Dataset content Start Marker

-- ==== Sys2Proof/Laws/Lane.lean ====
section
/-! SUPPORT. A lane that executes undisturbed: what fetching, comparing and retiring then do, and what an instruction that
computes a register leaves. -/

namespace Sys2Proof.Machine

@[simp] theorem lane_setLane_same (s : State) (l : Nat) (x : Lane) : (s.setLane l x).lane l = x := by
  simp [State.lane, State.setLane]

theorem lane_setLane_ne (s : State) {l k : Nat} (x : Lane) (h : k ≠ l) : (s.setLane l x).lane k = s.lane k := by
  simp [State.lane, State.setLane, SMap.get_set_ne _ _ h]

@[simp] theorem get_zero (e : Engine) : e.get 0 = 0 := rfl

@[simp] theorem get_set_same (e : Engine) (d : Nat) (v : Word64) : (e.set d v).get d = if d = 0 then 0 else v := by
  by_cases h : d = 0 <;> simp [Engine.get, Engine.set, h]

theorem get_set_ne (e : Engine) {d r : Nat} (v : Word64) (h : r ≠ d) : (e.set d v).get r = e.get r := by
  by_cases h0 : r = 0
  · simp [Engine.get, h0]
  · by_cases hd : d = 0
    · simp [Engine.set, hd]
    · simp [Engine.get, Engine.set, h0, hd, SMap.get_set_ne _ _ h]

@[simp] theorem get_skip (e : Engine) (n r : Nat) : (e.skip n).get r = e.get r := rfl
@[simp] theorem skip_pc (e : Engine) (n : Nat) : (e.skip n).pc = e.ahead n := rfl

theorem ahead_one (e : Engine) : e.ahead 1 = e.pc + 4 := rfl

theorem pfcEvent_none (s : State) (h : s.pfc = []) (c a n : Nat) : s.pfcEvent c a n = s := by
  simp [State.pfcEvent, h]

theorem stepped_none (s : State) (h : s.lks.attached = none) (l : Nat) : s.stepped l = s := by
  simp [State.stepped, h]

theorem followEvents_none (s : State) (h : s.red.queue = []) (l : Nat) : s.followEvents l = s := by
  simp [State.followEvents, h, State.followLoop]

/-- An instruction retires on a lane that nothing watches. -/
theorem retire_plain (s : State) (l : Nat) (a : Act) (kinds : List Nat) (e : Engine) (ha : (s.lane l).act = some a)
    (hp : s.pfc = []) (hd : s.lks.attached = none) (hq : s.red.queue = []) :
    s.retire l kinds e = s.setLane l { s.lane l with
      eng := e, act := some { a with count := a.count + 1, since := if kinds.isEmpty then a.since + 1 else 0 } } := by
  simp only [State.retire, ha]
  rw [pfcEvent_none _ (by simpa [State.setLane] using hp), stepped_none _ (by simpa [State.setLane] using hd),
    followEvents_none _ (by simpa [State.setLane] using hq)]

theorem ready_clean {s : State} {l : Nat} {a : Act} (h : s.Clean l a) : s.ready l = some a := by
  simp [State.ready, h.act, h.runs, h.halted, h.gate, h.stalled]

/-- `s` but for the free values drawn and the DRAM credits spent. -/
def State.fedBy (s : State) (n : Nat) (d : List (Nat × Nat)) : State := { s with free := n, prt := { s.prt with dram := d } }

theorem chargeDram_fed (s : State) (hp : s.pfc = []) (p n : Nat) :
    ∃ d, s.chargeDram p n = { s with prt := { s.prt with dram := d } } := by
  by_cases h : n = 0
  · exact ⟨s.prt.dram, by simp [State.chargeDram, h]⟩
  · exact ⟨SMap.upd 0 p (· + n) s.prt.dram, by simp [State.chargeDram, h, pfcEvent_none, hp]⟩

/-- What a line fetched from DRAM costs, with no performance counter enabled. -/
theorem dramLine_fed {s s1 : State} (hp : s.pfc = []) {l p a c : Nat} (h : s.dramLine l p a c = some s1) :
    ∃ n d, s1 = s.fedBy n d := by
  unfold State.dramLine at h
  split at h
  · exact ⟨s.free, s.prt.dram, (Option.some.inj h).symm⟩
  · split at h
    · exact ⟨s.free + 1, s.prt.dram, (Option.some.inj h).symm⟩
    · split at h
      · cases h
      · obtain ⟨d, hd⟩ := chargeDram_fed s.fresh.2 hp p 1
        rw [hd, pfcEvent_none _ (by exact hp)] at h
        exact ⟨s.free + 1, d, (Option.some.inj h).symm⟩

/-- An instruction on such a lane: its effect, once the fetch is paid. -/
theorem instr_clean {s : State} {l : Nat} {a : Act} (h : s.Clean l a) (f : Act → State → State) :
    ∃ n d, s.instr l f = f a (s.fedBy n d) := by
  obtain ⟨s1, h1⟩ := Option.isSome_iff_exists.mp h.fed
  obtain ⟨n, d, rfl⟩ := dramLine_fed h.counters h1
  exact ⟨n, d, by simp [State.instr, State.instrOr, ready_clean h, h.fetch, h.attached, h1]⟩

theorem compare_unarmed (s : State) (l : Nat) (h : SMap.get 0 (l / 2) s.lks.armed = 0) (kinds : List Nat)
    (k : State → State) : s.compare l kinds k = k s := by
  simp [State.compare, State.injects, h]

theorem retire_clean {s : State} {l : Nat} {a : Act} (h : s.Clean l a) (n : Nat) (d : List (Nat × Nat)) (kinds : List Nat)
    (e : Engine) : (s.fedBy n d).retire l kinds e = (s.fedBy n d).setLane l { s.lane l with
      eng := e, act := some { a with count := a.count + 1, since := if kinds.isEmpty then a.since + 1 else 0 } } :=
  retire_plain (s.fedBy n d) l a kinds e h.act h.counters h.attached h.queue

/-- What an instruction that computes a register does on such a lane. -/
theorem compute_clean {s : State} {l : Nat} {a : Act} (h : s.Clean l a) (d : Nat) (w : Word)
    (f : Engine → Except Nat Word64) (v : Word64) (hv : f (s.lane l).eng = .ok v) :
    ∃ n m, s.compute l d w f = (s.fedBy n m).setLane l { s.lane l with
      eng := (((s.lane l).eng).set d v).skip 1
      act := some { a with count := a.count + 1, since := if (quietKinds a).isEmpty then a.since + 1 else 0 } } := by
  unfold State.compute
  obtain ⟨n, m, hi⟩ := instr_clean h _
  refine ⟨n, m, hi.trans ?_⟩
  have he : ((s.fedBy n m).lane l).eng = (s.lane l).eng := rfl
  simp only [he, hv, compare_unarmed (s.fedBy n m) l h.armed, retire_clean h]

/-- The register of an instruction, and all that it leaves alone. -/
theorem ran_of_setLane {s : State} {l : Nat} {x : Lane} {d : Nat} {v : Word64} {pc : BitVec 40} {a : Act}
    (ha : (s.lane l).act = some a) (he : x.eng = { ((s.lane l).eng).set d v with pc := pc }) (n : Nat)
    (hx : x.act = some { a with count := a.count + 1, since := n }) (k : Nat) (m : List (Nat × Nat)) :
    Ran s ((s.fedBy k m).setLane l x).settle l d v pc := by
  have hl : ∀ j, ((s.fedBy k m).setLane l x).settle.lane j = (s.setLane l x).lane j := fun j => by
    simp [State.lane, State.setLane, State.fedBy]
  have hg : ∀ r, ({ ((s.lane l).eng).set d v with pc := pc } : Engine).get r = (((s.lane l).eng).set d v).get r :=
    fun r => rfl
  constructor
  · simp [hl, he, hg]
  · intro r hr
    simp [hl, he, hg, get_set_ne _ _ hr]
  · simp only [hl, lane_setLane_same, he]
  · simp only [hl, lane_setLane_same, he, Engine.set]
    split <;> exact ⟨rfl, rfl, rfl⟩
  · intro k hk
    simp [hl, lane_setLane_ne _ _ hk]
  · simp [hl, hx, ha]
  · simp [State.setLane, State.fedBy]
  · simp [State.setLane, State.fedBy]
  · intro k hk
    rw [settle_reg _ _ hk]
    rfl

/-- What such an instruction answers. -/
theorem compute_ran {s : State} {l : Nat} {a : Act} (h : s.Clean l a) (d : Nat) (w : Word)
    (f : Engine → Except Nat Word64) (v : Word64) (hv : f (s.lane l).eng = .ok v) :
    Completes (s.compute l d w f).done fun u => Ran s u l d v ((s.lane l).eng.pc + 4) := by
  refine ⟨_, rfl, ?_⟩
  obtain ⟨n, m, hc⟩ := compute_clean h d w f v hv
  rw [hc]
  refine ran_of_setLane h.act ?_ _ rfl n m
  have hp : (((s.lane l).eng).set d v).pc = (s.lane l).eng.pc := by simp only [Engine.set]; split <;> rfl
  simp [Engine.skip, Engine.ahead, hp]

end Sys2Proof.Machine
end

Dataset content End Marker

■ What the exercise asks ■
All that belongs in the answer is an exact copy of the lines from the start of the records above through the line with "simp [State.lane, State.setLane]".

■ Output for this task ■
-- ==== Sys2Proof/Laws/Lane.lean ====
section
/-! SUPPORT. A lane that executes undisturbed: what fetching, comparing and retiring then do, and what an instruction that
computes a register leaves. -/

namespace Sys2Proof.Machine

@[simp] theorem lane_setLane_same (s : State) (l : Nat) (x : Lane) : (s.setLane l x).lane l = x := by
  simp [State.lane, State.setLane]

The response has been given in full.